But there is also another approach which does not use any script in this example case..
もっとも、この例の場合にはスクリプトを使わないアプローチもあるのですが。

... yup, found out the solution at last, in which I've used the buffering trick.
... お、やっと見つけました。バッファリングを使ったソリューション。
FME Community Answers > Aggregating polygons near to one another

=====
2014-11-27: I published a custom transformer called "ListCombiner" in the FME Store, which can be applied to the scenario example above. This screenshot illustrates a usage example.
上のシナリオ例に適用できる"ListCombiner"というカスタムトランスフォーマーをFME Storeで公開しました。
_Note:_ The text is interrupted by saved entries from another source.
-- ==== Sys2Proof/Tests/Slice0.lean ====
section
/-! SUPPORT. Tests: ill-formed terms refused, every command decoded from a word written out from 30_encoding.md, vectors of
95_test_vectors.md one command at a time, and for each statement with hypotheses a case that meets them. Expected values
are the spec's; each test names the vector or rule they come from. -/

namespace Sys2Proof.Machine.Tests

set_option Elab.async false

/-! ### Small states -/

/-- All tables zero, nothing pending, nothing offered. -/
def zeroState (l r : Word) : State where
  P := Vector.replicate 18 0
  S := Vector.replicate 4 (Vector.replicate 256 0)
  L := l
  R := r
  status := ⟨false, false, 0⟩
  offered := []
  pending := []
  delivered := []
  turns := []
  resets := 1

/-- The tables `INIT` loads. -/
def initState (l r : Word) : State := { zeroState l r with P := piP, S := piS, status := ⟨true, false, 0⟩ }

/-- The zero state with these commands offered and these moves of the host to come. -/
def hostState (offered : List Command) (turns : List Turn) : State :=
  { zeroState 0 0 with offered := offered, turns := turns }

/-- The zero state with this `STATUS`. -/
def withStatus (st : Status) : State := { zeroState 0 0 with status := st }

/-- A core that is not ready, by one response too many. -/
def stalledState : State := { zeroState 0 0 with pending := List.replicate (Config.earlyAccepts + 1) ⟨.ok, 0⟩ }

def stateOf : Host.Outcome State Fault Refusal → Option State
  | .next s => some s
  | .fault _ => none
  | .refused _ => none

/-- The last response of the state a command leaves. -/
def answerOf (o : Host.Outcome State Fault Refusal) : Option Response := (stateOf o).bind fun s => s.pending.getLast?

/-- Both block halves of the state a command leaves. -/
def blockOf (o : Host.Outcome State Fault Refusal) : Option (Word × Word) := (stateOf o).map fun s => (s.L, s.R)

/-! ### Ill-formed terms (30_encoding.md R63: `i` must be 0 to 17) -/

theorem test_wellFormed_wrp : (Instr.wrp 18 0).wellFormed = false ∧ (Instr.wrp 17 0).wellFormed = true := by decide
theorem test_wellFormed_xorp : (Instr.xorp 18 0).wellFormed = false ∧ (Instr.xorp 17 0).wellFormed = true := by decide
theorem test_wellFormed_rdp : (Instr.rdp 31).wellFormed = false ∧ (Instr.rdp 17).wellFormed = true := by decide

/-! ### Words written out bit by bit from 30_encoding.md R54 to R59: op, then the fields -/

theorem test_decode_nop : decode ⟨0b0000000000000000, 7⟩ = .ok .nop := by decide
theorem test_decode_init : decode ⟨0b0001000000000000, 7⟩ = .ok .init := by decide
theorem test_decode_enc : decode ⟨0b0010000000000000, 7⟩ = .ok .enc := by decide
theorem test_decode_rdstat : decode ⟨0b0011000000000000, 7⟩ = .ok .rdstat := by decide
theorem test_decode_wrl : decode ⟨0b0100000000000000, 7⟩ = .ok (.wrl 7) := by decide
theorem test_decode_wrr : decode ⟨0b0101000000000000, 7⟩ = .ok (.wrr 7) := by decide
theorem test_decode_xorl : decode ⟨0b0110000000000000, 7⟩ = .ok (.xorl 7) := by decide
theorem test_decode_xorr : decode ⟨0b0111000000000000, 7⟩ = .ok (.xorr 7) := by decide
theorem test_decode_rdl : decode ⟨0b1000000000000000, 7⟩ = .ok .rdl := by decide
theorem test_decode_rdr : decode ⟨0b1001000000000000, 7⟩ = .ok .rdr := by decide
theorem test_decode_wrp : decode ⟨0b1010000000010001, 7⟩ = .ok (.wrp 17 7) := by decide
theorem test_decode_xorp : decode ⟨0b1011000000001010, 7⟩ = .ok (.xorp 10 7) := by decide
theorem test_decode_rdp : decode ⟨0b1100000000010000, 7⟩ = .ok (.rdp 16) := by decide
theorem test_decode_wrs : decode ⟨0b1101001010100101, 7⟩ = .ok (.wrs 2 165 7) := by decide
theorem test_decode_rds : decode ⟨0b1110000111111111, 7⟩ = .ok (.rds 1 255) := by decide

/-- V-ERR-1, V-ERR-2, V-ERR-3, and V-TA-5's `C812`: a reserved bit and index 18 together. -/
theorem test_decode_rejects :
    decode ⟨0xF012, 0⟩ = .error .illOp ∧ decode ⟨0xA112, 0⟩ = .error .illFld ∧ decode ⟨0xA012, 0⟩ = .error .illIdx ∧
      decode ⟨0xC812, 0⟩ = .error .illFld := by decide

/-- 30_encoding.md R65's listing of `WRP 3, 0xDEADBEEF`, R63's of the last S word. -/
theorem test_encode : encode (.wrp 3 0xDEADBEEF) = ⟨0xA003, 0xDEADBEEF⟩ ∧ encode (.rds 3 255) = ⟨0xE3FF, 0⟩ := by decide

/-- The rows of 30_encoding.md R59 as table words. -/
theorem test_decodeTableWord :
    decodeTableWord 16 0xA000 = some (.wrp 0 0) ∧ decodeTableWord 16 0xE000 = some (.rds 0 0) ∧
      decodeTableWord 16 0xF000 = none := by decide

/-- The first step after reset runs the placed command: `WRL 0` answers `0/00000000` (V-BR-1). -/
theorem test_withFetchWord_wrl :
    answerOf (step (State.reset.withFetchWord 16 0x4000)) = some ⟨.ok, 0⟩ := by decide

/-! ### The constants -/

/-- 40_init.md R74: anchors, and the XOR of the words of P and of the last box. -/
theorem test_pi_checks :
    readS piS 0 0 = 0xD1310BA6 ∧ readS piS 0 255 = 0x6E85076A ∧ readS piS 1 0 = 0x4B7A70E9 ∧
      readS piS 1 255 = 0xDB83ADF7 ∧ readS piS 2 0 = 0xE93D5A68 ∧ readS piS 2 255 = 0x406000E0 ∧
      piP.toList.foldl (· ^^^ ·) 0 = 0xB73AD7EA ∧ piS[3].toList.foldl (· ^^^ ·) 0 = 0x1779E2BC := by decide +kernel

/-! ### Vectors of 95_test_vectors.md -/

/-- Section 3.2's table of F: a carry out of the first sum, and the two rows that tell the byte order. -/
theorem test_roundF :
    roundF piS 0xFFFFFFFF = 0x452C2867 ∧ roundF piS 0x000000FF = 0x305999CD ∧ roundF piS 0xFF000000 = 0x8AFBF072 := by
  decide +kernel

/-- V-ENC-5b. -/
theorem test_enc : blockOf (exec .enc (initState 0x01234567 0x89ABCDEF)) = some (0x738E078D, 0x4C8703A6) := by
  decide +kernel

/-- V-ENC-3: the halves exchanged on zero tables. -/
theorem test_enc_zero :
    blockOf (exec .enc (zeroState 0x11111111 0x22222222)) = some (0x22222222, 0x11111111) := by decide +kernel

/-- V-INIT-3: a written P word is the constant again. -/
theorem test_init : (stateOf (exec .init (zeroState 1 2))).map (fun s => (readP s.P 0, readS s.S 1 0x55)) =
    some (0x243F6A88, 0xDB851DFA) := by decide +kernel

/-- V-CT-5: `INIT` sets `INITD` and does not clear `ERR`. -/
theorem test_init_keeps_error :
    (stateOf (exec .init (withStatus ⟨false, true, 3⟩))).map (fun s => statusWord s.status) = some 0xF := by decide

/-- V-CT-1. -/
theorem test_nop : answerOf (exec .nop (zeroState 1 2)) = some ⟨.ok, 0⟩ := by decide

/-- V-CT-4: not initialised, first error `ILLFLD`. -/
theorem test_rdstat : answerOf (exec .rdstat (withStatus ⟨false, true, 2⟩)) = some ⟨.ok, 0xA⟩ := by decide

/-- V-BR-1. -/
theorem test_wrl : blockOf (exec (.wrl 0x4F727068) (zeroState 1 2)) = some (0x4F727068, 2) := by decide

/-- V-BR-1. -/
theorem test_wrr : blockOf (exec (.wrr 0x65616E42) (zeroState 1 2)) = some (1, 0x65616E42) := by decide

/-- V-BR-2. -/
theorem test_xorl : blockOf (exec (.xorl 0xFFFFFFFF) (zeroState 0x706D9FCC 2)) = some (0x8F926033, 2) := by decide

/-- V-BR-2. -/
theorem test_xorr : blockOf (exec (.xorr 0x0000FFFF) (zeroState 1 0x1792D23A)) = some (1, 0x17922DC5) := by decide

/-- V-BR-7. -/
theorem test_rdl : answerOf (exec .rdl (zeroState 8 9)) = some ⟨.ok, 8⟩ := by decide

/-- V-BR-7. -/
theorem test_rdr : answerOf (exec .rdr (zeroState 8 9)) = some ⟨.ok, 9⟩ := by decide

/-- V-TA-1. -/
theorem test_wrp : (stateOf (exec (.wrp 3 0xDEADBEEF) (zeroState 0 0))).map (fun s => (readP s.P 3, readP s.P 4)) =
    some (0xDEADBEEF, 0) := by decide

/-- V-TA-2. -/
theorem test_xorp : (stateOf (exec (.xorp 0 0xFFFFFFFF) (initState 0 0))).map (fun s => readP s.P 0) =
    some 0xDBC09577 := by decide

/-- V-TA-4. -/
theorem test_rdp : answerOf (exec (.rdp 17) (initState 0 0)) = some ⟨.ok, 0x8979FB1B⟩ := by decide

/-- V-TA-7: no carry from the entry into the box. -/
theorem test_wrs : (stateOf (exec (.wrs 0 255 1) (initState 0 0))).map (fun s => (readS s.S 0 255, readS s.S 1 0)) =
    some (1, 0x4B7A70E9) := by decide +kernel

/-- V-TA-8. -/
theorem test_rds : answerOf (exec (.rds 3 255) (initState 0 0)) = some ⟨.ok, 0x3AC372E6⟩ := by decide +kernel

/-- V-CT-3: the second error is answered with its own code and `ECODE` keeps the first. -/
theorem test_illegal_second :
    answerOf (runCommand ⟨0xA012, 0⟩ (withStatus ⟨true, true, 1⟩)) = some ⟨.illIdx, 0⟩ ∧
      (stateOf (runCommand ⟨0xA012, 0⟩ (withStatus ⟨true, true, 1⟩))).map (fun s => statusWord s.status) = some 7 := by
  decide

/-- V-RST-1: `STATUS` is zero after a reset. -/
theorem test_reset :
    (stateOf (step { withStatus ⟨true, true, 2⟩ with turns := [.reset] })).map (fun s => statusWord s.status) = some 0 := by
  decide

/-- 20_memory.md R33: the linear positions at which a table begins or ends. -/
theorem test_linear : linearBox 18 = 0 ∧ linearEnt 18 = 0 ∧ linearBox 273 = 0 ∧ linearEnt 273 = 255 ∧ linearBox 274 = 1 ∧
    linearEnt 274 = 0 ∧ linearBox 1041 = 3 ∧ linearEnt 1041 = 255 := by decide

/-! ### Cases that meet the hypotheses of the statements -/

theorem witness_ResetClearsStatusAndResponses : ∃ (s : State) (ts : List Turn), s.turns = .reset :: ts :=
  ⟨hostState [] [.reset], [], rfl⟩

theorem witness_ResetForgetsEverything : ∃ (s s' : State) (ts : List Turn), s.turns = .reset :: ts ∧ s'.turns = s.turns ∧
    s'.offered = s.offered ∧ s'.resets = s.resets ∧ s'.L ≠ s.L :=
  ⟨hostState [] [.reset], { hostState [] [.reset] with L := 5 }, [], rfl, rfl, rfl, rfl, by decide⟩

theorem witness_IdleCoreExecutesNothing : CommandMovesNext (zeroState 0 0) ∧ (zeroState 0 0).offered = [] :=
  ⟨.inl rfl, rfl⟩

/-- The boundary on the unready side is one response more than `Config.earlyAccepts`. -/
theorem witness_UntakenResponsesStallWithoutLoss :
    (CommandMovesNext stalledState ∧ cmdReady stalledState = false) ∧
      (∃ s : State, s.turns = [.take] ∧ s.pending = [⟨.ok, 3⟩]) ∧ (∃ s : State, s.pending = []) ∧
      ∀ n, ∃ s : State, n < s.pending.length :=
  ⟨⟨.inl rfl, by simp [cmdReady, stalledState, List.replicate_succ]⟩,
    ⟨{ zeroState 0 0 with turns := [.take], pending := [⟨.ok, 3⟩] }, rfl, rfl⟩, ⟨zeroState 0 0, rfl⟩,
    fun n => ⟨{ zeroState 0 0 with pending := List.replicate (n + 1) ⟨.ok, 0⟩ }, by simp⟩⟩

theorem witness_OneResponsePerCommandInOrder : ∃ t, step (hostState [⟨0x4000, 5⟩] []) = .next t ∧
    ∀ ts, (hostState [⟨0x4000, 5⟩] []).turns ≠ .reset :: ts := ⟨_, rfl, nofun⟩

theorem witness_StepRunsDecodedCommand :
    CommandMovesNext (hostState [⟨0xA011, 5⟩] [.command]) ∧ cmdReady (hostState [⟨0xA011, 5⟩] [.command]) = true ∧
      decode ⟨0xA011, 5⟩ = .ok (.wrp 17 5) := ⟨.inr ⟨_, rfl⟩, rfl, rfl⟩

theorem witness_StepAnswersIllegalCommand :
    CommandMovesNext (hostState [⟨0xA012, 5⟩] []) ∧ cmdReady (hostState [⟨0xA012, 5⟩] []) = true ∧
      decode ⟨0xA012, 5⟩ = .error .illIdx := ⟨.inl rfl, rfl, rfl⟩

theorem witness_EveryStepKeepsInvariant :
    (hostState [⟨0xF000, 5⟩] []).Inv ∧ ∃ t, step (hostState [⟨0xF000, 5⟩] []) = .next t :=
  ⟨⟨by decide, by decide, Nat.zero_le _⟩, _, rfl⟩

theorem witness_EveryStepKeepsErrorRecord :
    (hostState [⟨0xF000, 5⟩] []).StatusRecords ∧ ∃ t, step (hostState [⟨0xF000, 5⟩] []) = .next t :=
  ⟨by decide, _, rfl⟩

/-- Both clauses: an error already recorded, and the step that records the first one. -/
theorem witness_ErrorRecordIsSticky :
    (∃ t, step (withStatus ⟨false, true, 1⟩) = .next t) ∧
      ∃ t, step (hostState [⟨0xA112, 0⟩] []) = .next t ∧ (hostState [⟨0xA112, 0⟩] []).status.ERR = false ∧
        t.status.ERR = true := ⟨⟨_, rfl⟩, _, rfl, rfl, rfl⟩

/-- Both clauses: `INITD` already set, and the step that sets it. -/
theorem witness_InitdIsSetByInitOnly :
    (∃ t, step (withStatus ⟨true, false, 0⟩) = .next t) ∧
      ∃ t, step (hostState [⟨0x1000, 0⟩] []) = .next t ∧ (hostState [⟨0x1000, 0⟩] []).status.INITD = false ∧
        t.status.INITD = true := ⟨⟨_, rfl⟩, _, rfl, rfl, rfl⟩

theorem witness_DecodeOfEncodeIsIdentity : (Instr.wrp 17 0).wellFormed = true ∧ (Instr.wrs 3 255 0).wellFormed = true := by
  decide

theorem witness_LegalCommandHasOneEncoding : decode ⟨0xA000, 5⟩ = .ok (.wrp 0 5) ∧ decode ⟨0x8000, 5⟩ = .ok .rdl := by
  decide

/-- The words at the ends of each range of rejected words. -/
theorem witness_RejectedWordsAndTheirCauses :
    decode ⟨0xF000, 0⟩ = .error .illOp ∧ decode ⟨0xFFFF, 0⟩ = .error .illOp ∧ decode ⟨0x0001, 0⟩ = .error .illFld ∧
      decode ⟨0x9FFF, 0⟩ = .error .illFld ∧ decode ⟨0xA020, 0⟩ = .error .illFld ∧ decode ⟨0xCFFF, 0⟩ = .error .illFld ∧
      decode ⟨0xD400, 0⟩ = .error .illFld ∧ decode ⟨0xEFFF, 0⟩ = .error .illFld ∧ decode ⟨0xA012, 0⟩ = .error .illIdx ∧
      decode ⟨0xC01F, 0⟩ = .error .illIdx := by decide

theorem witness_DecoderAgreesWithOpcodeMap : opcodeRows.all (fun p => rowHas p p.pattern) = true := by decide

theorem witness_UnusedDataWordIsIgnored :
    (decode ⟨0xC011, 5⟩ = .ok (.rdp 17) ∧ (Instr.rdp 17).takesData = false) ∧ decode ⟨0xC012, 5⟩ = .error .illIdx := by
  decide

theorem witness_IllegalCommandHasNoOtherEffect :
    decode ⟨0xF000, 5⟩ = .error .illOp ∧ Instr.wellFormed .enc = true ∧ ∃ t, exec .enc (zeroState 1 2) = .next t :=
  ⟨rfl, rfl, _, rfl⟩

theorem witness_TermWithNoPWordIsIllegal : 18 ≤ (18 : PIdx).toNat ∧ 18 ≤ (31 : PIdx).toNat := by decide

/-- `RejectsArgument` (the ten format-N statements, `NopDoesNothing` to `RdrReadsRightHalf`), `RejectsPWords`
(`WrpReplacesOnePWord`, `XorpMixesIntoOnePWord`, `RdpReadsOnePWord`) and `RejectsSWords` (`WrsReplacesOneSWord`,
`RdsReadsOneSWord`) at the ends of their ranges. -/
theorem witness_Rejects : (0 < 1 ∧ 1 < 4096) ∧ (0 < 4095 ∧ 4095 < 4096) ∧ (32 ≤ 32 ∧ 32 < 4096) ∧ (18 ≤ 18 ∧ 18 < 32) ∧
    (18 ≤ 31 ∧ 31 < 32) ∧ 1024 ≤ 1024 ∧ 1024 < 4096 := by decide

theorem witness_RdstatReadsStatus : (⟨false, false, 0⟩ : Status).Legal ∧ (⟨true, true, 3⟩ : Status).Legal := by decide

/-- With zero S-boxes F is zero, so with zero P words too the folded sequences stand still. -/
theorem witness_FoldedFormIsTheSameFunction :
    let s := zeroState 0x11111111 0x22222222
    let xl : Nat → Word := fun _ => s.L
    let xr : Nat → Word := fun _ => s.R
    xl 0 = s.L ^^^ readP s.P 0 ∧ xr 0 = s.R ∧
      (∀ n, (h : n < 16) → n % 2 = 0 →
        xr (n + 1) = xr n ^^^ (roundF s.S (xl n) ^^^ readP s.P ⟨n + 1, by omega⟩) ∧ xl (n + 1) = xl n) ∧
      ∀ n, (h : n < 16) → n % 2 = 1 →
        xl (n + 1) = xl n ^^^ (roundF s.S (xr n) ^^^ readP s.P ⟨n + 1, by omega⟩) ∧ xr (n + 1) = xr n := by
  decide +kernel

theorem witness_ReversedSubkeysUndoEncryption :
    ∀ k : Fin 18, readP (Vector.ofFn fun i => readP piP (Fin.rev i)) k = readP piP (Fin.rev k) := by decide +kernel

theorem witness_EncWithZeroSBoxes : (∀ b j, readS (zeroState 1 2).S b j = 0) ∧ ∀ k, readP (zeroState 1 2).P k = 0 :=
  ⟨fun b j => by simp [readS, zeroState], fun k => by simp [readP, zeroState]⟩

/-- The index hypothesis of `WrpReplacesOnePWord`, `XorpMixesIntoOnePWord`, `RdpReadsOnePWord` and
`XorpCommandsCommute`, at its ends. -/
theorem witness_PIndex : (0 : PIdx).toNat < 18 ∧ (17 : PIdx).toNat < 18 := by decide

/-- For each clause a command under which that state changes. -/
theorem witness_OnlyNamedCommandsWriteState :
    (∃ t, exec (.wrp 17 1) (zeroState 0 0) = .next t ∧ readP t.P 17 ≠ readP (zeroState 0 0).P 17) ∧
      (∃ t, exec (.wrs 3 255 1) (zeroState 0 0) = .next t ∧ readS t.S 3 255 ≠ readS (zeroState 0 0).S 3 255) ∧
      (∃ t, exec (.xorl 1) (zeroState 0 0) = .next t ∧ t.L ≠ (zeroState 0 0).L) ∧
      (∃ t, exec (.wrr 1) (zeroState 0 0) = .next t ∧ t.R ≠ (zeroState 0 0).R) ∧
      ∃ t, exec .init (zeroState 0 0) = .next t ∧ t.status.INITD ≠ (zeroState 0 0).status.INITD :=
  ⟨⟨_, rfl, by decide⟩, ⟨_, rfl, by decide +kernel⟩, ⟨_, rfl, by decide⟩, ⟨_, rfl, by decide⟩, _, rfl, by decide⟩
このスクリーンショットは使用例を示しています。

2014-11-15

Sorting Lines Divided by PointOnLineOverlayer

PointOnLineOverlayerによって分割されたラインの並べ替え

The PointOnLineOverlayer can be used to divide a line at one or more points located onto the line. But the output order of the resultant lines is arbitrary, they will not be sorted along the original line in the direction to the end node from the start node.
The outputting order may not be important in many cases, but there could also be some cases where sorting is required.
PointOnLineOverlayerは、ライン上にあるひとつ以上のポイントによってそのラインを分割するのに使えます。しかし、作成されたラインの出力順は任意であり、元のラインの始点から終点の方向の順になるとは限りません。
多くの場合、出力順は重要ではないかも知れませんが、並べ替えが必要になる場合もあり得ます。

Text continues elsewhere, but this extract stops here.